• _The task_: Your task is to copy every line of the entries that contains "stated".

Collected data:
/-- Whether a value is finite and its conversion is an infinity (R85). -/
def overflowed (dst : Fmt) (x r : Nat) : Bool :=
  (match f32.decode x with | .fin _ _ _ => true | .nan | .inf _ => false) && r % 2 ^ (dst.width - 1) == dst.infBits

/-- An element with every NaN the canonical one of its type (R77). -/
def canonElem (type x : Nat) : Nat :=
  if type ≤ 1 then x
  else match (typeFmt type).decode x with
    | .nan => (typeFmt type).nan
    | .inf _ | .fin _ _ _ => x

/-- One element of a copy (R84, R86, R208), and whether it counts as saturated (R85). -/
def convertElem (fmt dtype x : Nat) : Nat × Bool :=
  if fmt = dtype then (canonElem dtype x, false)
  else if fmt = 2 then (convert bf16 f32 x, false)
  else if fmt = 3 then (convert fp16 f32 x, false)
  else if dtype = 0 then lc8Encode (f32.decode x)
  else
    let r := convert f32 (typeFmt dtype) x
    (r, overflowed (typeFmt dtype) x r)

/-- LG6 codes of packed bytes, four to three (R79). -/
def lg6Codes : List Byte → List Nat
  | g0 :: g1 :: g2 :: rest =>
    let v := leNat [g0, g1, g2]
    bits v 5 0 :: bits v 11 6 :: bits v 17 12 :: bits v 23 18 :: lg6Codes rest
  | _ => []

/-- An LG6 element under its block's scale byte (R80, R82). -/
def expandLg6 (code scale : Nat) : Nat × Bool :=
  let s := sextNat scale 8
  if s < -12 ∨ 12 < s then (0x80, true) else lg6ToLc8 code s

/-- Elements of a block of a block length code (R83). -/
def blockElems (code : Nat) : Nat := nth 512 [512, 16, 32, 64] code

/-- Blocks of a row of 512 elements. -/
def rowBlocks (code : Nat) : Nat := 512 / blockElems code

/-- Bytes of a dense source row (R79, R80). -/
def CopyBlock.rowLength (b : CopyBlock) : Nat :=
  if b.format ≤ 4 then b.elements * formatBytes b.format
  else if b.format = 6 ∧ b.scaleInline then rowBlocks b.blockLength * (1 + 3 * (blockElems b.blockLength / 4))
  else 3 * (b.elements / 4)

/-- Longest source row, for the check at issue (R81, R204). -/
def CopyBlock.longestRow (b : CopyBlock) : Nat := if b.format = 7 ∨ b.format = 8 then 448 else b.rowLength

/-- Whether the scales lie in an array of their own (R80, R207). -/
def CopyBlock.separateScales (b : CopyBlock) : Bool := (b.format == 6 && !b.scaleInline) || b.format == 8

/-- A row's LG6 codes and scale bytes, block by block, of an inline source (R80). -/
def inlineBlocks (len : Nat) : Nat → List Byte → List Nat × List Nat
  | 0, _ => ([], [])
  | k + 1, bs =>
    let rest := inlineBlocks len k (bs.drop (1 + 3 * (len / 4)))
    (lg6Codes ((bs.drop 1).take (3 * (len / 4))) ++ rest.1, (nth 0 bs 0).toNat :: rest.2)

/-- Codes spread over the set positions of a bitmap (R81): none where the bit is clear. -/
def spreadCodes : List Bool → List Nat → List (Option Nat)
  | [], _ => []
  | false :: bs, cs => none :: spreadCodes bs cs
  | true :: bs, c :: cs => some c :: spreadCodes bs cs
  | true :: bs, [] => some 0 :: spreadCodes bs []

/-- Elements of a row, each with whether it counts as saturated, from its raw bytes and scale bytes (R79 to R82, R208); with
bitmap source and no change of type they are the source's own bits (R77). -/
def CopyBlock.elems (b : CopyBlock) (raw : List Byte) (scales : List Nat) : List (Nat × Bool) :=
  if b.format ≤ 4 then
    let asIs := b.bitmapSource && b.format == b.dtype
    (rangeFrom 0 b.elements).map (fun i =>
      let x := elemAt raw (formatBytes b.format) i
      if asIs then (x, false) else convertElem b.format b.dtype x)
  else
    let bl := blockElems b.blockLength
    let expand := fun (i : Nat) (c : Option Nat) (ss : List Nat) => match c with
      | none => ((0, false) : Nat × Bool)
      | some c => if b.format = 5 ∨ b.format = 7 then lg6ToLc8 c 0 else expandLg6 c (nth 0 ss (i / bl))
    if b.format = 7 ∨ b.format = 8 then
      let cs := spreadCodes ((rangeFrom 0 512).map (bitmapBit raw)) (lg6Codes (raw.drop 64))
      (cs.zip (rangeFrom 0 512)).map (fun p => expand p.2 p.1 scales)
    else if b.format = 6 ∧ b.scaleInline then
      let r := inlineBlocks bl (rowBlocks b.blockLength) raw
      (r.1.zip (rangeFrom 0 512)).map (fun p => expand p.2 (some p.1) r.2)
    else ((lg6Codes raw).zip (rangeFrom 0 512)).map (fun p => expand p.2 (some p.1) scales)

/-- The tile row of those elements (R73, R74); a bitmap from memory takes the bitmap's place (R208), its bits
beyond the element count as zeros, as R73 has them in every row (DEDUCED, log 79). -/
def tileRowOf (dtype row : Nat) (es : List (Nat × Bool)) (bitmap : Option (List Byte)) : TileRow :=
  { row := row,
    data := padTo 0 512 (es.flatMap (fun e => leBytes (Config.typeBytes dtype) e.1)),
    bitmap := (bitmap.map (fun bm => padTo 0 64 (bm.take (es.length / 8)))).getD (packBits (es.map (fun e => elemNonZero dtype e.1))) }

/-- The block and row of a step of a copy (R208). -/
def copyAt : List CopyBlock → Nat → Option (CopyBlock × Nat)
  | [], _ => none
  | b :: bs, k => if k < b.rows then some (b, k) else copyAt bs (k - b.rows)

/-- Superblock rows of a frame (R219). -/
def frameRows (height : Nat) : Nat := cdiv height 64

/-- Steps of an entry (Table 6 of R219). -/
def EntryKind.steps : EntryKind → Nat
  | .copy bs => bs.foldl (fun n b => n + b.rows) 0
  | .mxma w _ _ => w.groups
  | .accz _ _ => 1
  | .accout _ _ _ => 64
  | .gather g => g.count
  | .scatter g => g.count
  | .coll _ _ n _ _ => cdiv n 4096
  | .vdec _ _ _ height _ _ _ _ _ _ _ _ => frameRows height
  | .fence _ => 0

/-- Whether the boundary after `k` steps is a stated step (R219). -/
def EntryKind.stated (e : EntryKind) (k : Nat) : Bool := match e with
  | .mxma w _ _ => k == w.groups || (decide (0 < k) && (w.start + k) % 8 == 0)
  | .copy _ | .accz _ _ | .accout _ _ _ | .gather _ | .scatter _ | .coll _ _ _ _ _ | .vdec _ _ _ _ _ _ _ _ _ _ _ _
  | .fence _ => decide (0 < k) || k == e.steps

/-- The head entry's step is done. -/
def State.bumpStep (s : State) (die site : Nat) (e : Entry) : State :=
  s.modSite die site (fun x => { x with queue := x.queue.map (fun y => if y.id == e.id then { y with step := e.step + 1 } else y) })

/-- Landed bytes of a command that names a barrier (R215). -/
def State.landFor (s : State) (e : Entry) (bar : Bool) (level id n : Nat) : State :=
  if bar then s.land e.ctx e.wg e.core level id n else s

/-- The same for a write that may have been dropped (R110, R215): bytes land as their writes perform. -/
def State.landIf (s : State) (written : List Byte) (e : Entry) (bar : Bool) (level id n : Nat) : State :=
  if written.isEmpty then s else s.landFor e bar level id n

/-- Reads a column's elements for a transposed row (R208): `rows` of one element each. -/
def readColumn (s : State) (die site : Nat) (e : Entry) (n pitch : Nat) : Nat → Nat → EngineAccess
  | 0, _ => .got [] s
  | k + 1, va =>
    (s.engineRead die site e va n).andThen (fun bs s1 =>
      (readColumn s1 die site e n pitch k (va + pitch)).andThen (fun rest s2 => .got (bs ++ rest) s2))

/-- The raw bytes of source row `r` (R79 to R81, R208). -/
def readRow (s : State) (die site : Nat) (e : Entry) (b : CopyBlock) (r : Nat) : EngineAccess :=
  if b.transpose then
    readColumn s die site e (formatBytes b.format) b.pitch b.elements (b.address + r * formatBytes b.format)
  else if b.format = 7 ∨ b.format = 8 then
    (s.engineRead die site e (b.address + r * b.pitch) 64).andThen (fun bm s1 =>
      let n := ((rangeFrom 0 512).filter (bitmapBit bm)).length
      (s1.engineRead die site e (b.address + r * b.pitch + 64) (3 * cdiv n 4)).andThen (fun cs s2 => .got (bm ++ cs) s2))
  else s.engineRead die site e (b.address + r * b.pitch) b.rowLength

/-- What stands beside the row in memory: its scale bytes, or its bitmap (R80, R208). -/
def readAux (s : State) (die site : Nat) (e : Entry) (b : CopyBlock) (r : Nat) : EngineAccess :=
  if b.separateScales then s.engineRead die site e (b.aux + r * rowBlocks b.blockLength) (rowBlocks b.blockLength)
  else if b.bitmapSource then s.engineRead die site e (b.aux + 64 * r) 64
  else .got [] s

/-- The state of an engine's access that has gone through; a waiting one leaves the state as it was. -/
def EngineAccess.state (r : EngineAccess) (s : State) : State := match r with
  | .got _ t => t
  | .wait => s
  | .dead t => t

/-- One row of a copy block (R208, R215). -/
def copyRow (s : State) (die site : Nat) (e : Entry) (b : CopyBlock) (r : Nat) : EngineAccess :=
  let cl := coreCluster e.core
  if b.toMemory then
    let row := ((s.tileOf cl b.tile).map (fun t => t.row r)).getD { row := r, data := List.replicate 512 0, bitmap := List.replicate 64 0 }
    (s.engineWrite die site e (b.address + r * b.pitch) row.data).andThen (fun written s1 =>
      (if b.aux = 0 then EngineAccess.got [] s1 else s1.engineWrite die site e (b.aux + 64 * r) row.bitmap).andThen (fun _ s2 =>
        let s3 := s2.landIf written e b.bar b.barLevel b.barId 512
        .got [] (if r + 1 = b.rows then s3.tileDone cl b.tile else s3)))
  else
    (readRow s die site e b r).andThen (fun raw s1 =>
      (readAux s1 die site e b r).andThen (fun aux s2 =>
        let es := b.elems raw (aux.map BitVec.toNat)
        let row := tileRowOf b.dtype r es (if b.bitmapSource then some aux else none)
        let sat := (es.filter (fun x => x.2)).length
        let s3 := (s2.modTile cl b.tile (fun t => { (t.setRow row) with landed := decide (r + 1 = b.rows) })).modBatch e
          (fun q => { q with saturation := q.saturation + sat })
        .got [] (s3.landFor e b.bar b.barLevel b.barId 512)))

/-- Elements and bitmap bits of group `g` of a tile row (R91). -/
def groupElems (type : Nat) (r : TileRow) (g : Nat) : List (Nat × Bool) :=
  let n := Config.typeGroupSize type
  (rangeFrom (g * n) n).map (fun k => (elemAt r.data (Config.typeBytes type) k, bitmapBit r.bitmap k))

/-- Products with both bits set (R88). -/
def livePairs (a b : List (Nat × Bool)) : List (Nat × Nat) :=
  ((a.zip b).filter (fun p => p.1.2 && p.2.2)).map (fun p => (p.1.1, p.2.1))

/-- An accumulator element after one group (R89 to R91), and whether a void operand was met. A zero LC8 element has no code C
(R75): where its bitmap bit is set it adds nothing (DEDUCED, log 98). -/
def accGroup (type : Nat) (acc : Int) (a b : List (Nat × Bool)) : Int × Bool :=
  let ps := livePairs a b
  if type = 0 then
    let void := fun (p : Nat × Nat) => p.1 == 0x80 || p.2 == 0x80
    (wrapInt ((ps.filter (fun p => !void p && p.1 != 0 && p.2 != 0)).foldl (fun z p => z + lc8Product p.1 p.2) acc) 96, ps.any void)
  else if type = 1 then (wrapInt (ps.foldl (fun z p => z + sextNat p.1 8 * sextNat p.2 8) acc) 48, false)
  else
    let f := typeFmt type
    ((f32.add acc.toNat (groupSum (((a.zip b).map (fun p =>
      if p.1.2 && p.2.2 then (f.decode p.1.1).mul (f.decode p.2.1) else .fin false 0 0)))) : Nat), false)

/-- One group over all 64 × 64 elements (R222). -/
def Accumulator.addGroup (x : Accumulator) (type g : Nat) (ta tb : Tile) : Accumulator :=
  let as := (rangeFrom 0 64).map (fun i => groupElems type (ta.row i) g)
  let bs := (rangeFrom 0 64).map (fun j => groupElems type (tb.row j) g)
  let out := (rangeFrom 0 4096).map (fun n => accGroup type (nth 0 x.elems n) (nth [] as (n / 64)) (nth [] bs (n % 64)))
  { x with elems := out.map (fun p => p.1), void := x.void || out.any (fun p => p.2) }

/-- An accumulator of a site. -/
def Site.acc (x : Site) (k : Nat) : Accumulator := if k = 0 then x.acc0 else x.acc1

/-- A site with an accumulator changed. -/
def Site.setAcc (x : Site) (k : Nat) (a : Accumulator) : Site := if k = 0 then { x with acc0 := a } else { x with acc1 := a }

/-- A readout of one element (Table 10 of R93): bits, whether it counts as saturated, whether it is void. -/
def readout (x : Accumulator) (i out : Nat) : Nat × Bool × Bool :=
  let z := nth 0 x.elems i
  let type := x.type.getD 4
  if type = 0 ∧ x.void then ((if out = 4 then f32.nan else if out = 2 then bf16.nan else 0x80), false, true)
  else
    let v : Num := if type = 0 then Num.ofInt z (-44) false else if type = 1 then Num.ofInt z 0 false else f32.decode z.toNat
    if out = 0 then ((lc8Encode v).1, (lc8Encode v).2, false)
    else if out = 4 then ((if type ≤ 1 then f32.round v else z.toNat), false, false)
    else
      let r := bf16.round v
      (r, (match v with | .fin _ _ _ => true | .nan | .inf _ => false) && r % 2 ^ 15 == bf16.infBits, false)

/-- Row `i` of a readout (R224): 64 elements, the rest zero with clear bits. -/
def readoutRow (x : Accumulator) (out i : Nat) : TileRow :=
  let es := (rangeFrom 0 64).map (fun j => (readout x (64 * i + j) out).1)
  let row := tileRowOf out i (es.map (fun v => (v, false))) none
  { row with bitmap := packBits (es.map (elemNonZero out)) }

/-- Bits that a finished readout sets in %acs (R93, R225). -/
def readoutBits (x : Accumulator) (out : Nat) : Word :=
  let rs := (rangeFrom 0 4096).map (fun i => readout x i out)
  (if rs.any (fun r => r.2.1) then acsSaturation else 0) ||| (if rs.any (fun r => r.2.2) then acsVoid else 0)

/-- Whether a table row of GATH or SCAT may be moved (R210): R99, the declared ranges, the read-only data, and the
owner of each granule. A row that SCAT would write into a stamped region or a sluice object, which R185 and R158 forbid and R210 does not
name, is not moved and counts (DESIGN CHOICE, log 132). A row that GATH would read from a stamped region is not moved either: R185 lets ordinary
loads, LDC and LDAS read it, and R321 has every row beyond its table, those in the stamped region behind it too, count (DEDUCED, log 107). -/
def rowReachable (s : State) (l : Launch) (e : Entry) (va n : Nat) (isWrite : Bool) : Bool :=
  match classOfRange va n with
  | .global => l.inLease va n && !l.stampedAt va n && !(isWrite && (l.readOnlyAt va n || l.sluiceAt va n))
  | .scratch => s.granulesOwned e.ctx (s.parentOf e.ctx e.wg e.tid) (coreCluster e.core) va n
  | .priv | .bad => false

• _Finished exercise_:
/-- Whether the boundary after `k` steps is a stated step (R219). -/
def EntryKind.stated (e : EntryKind) (k : Nat) : Bool := match e with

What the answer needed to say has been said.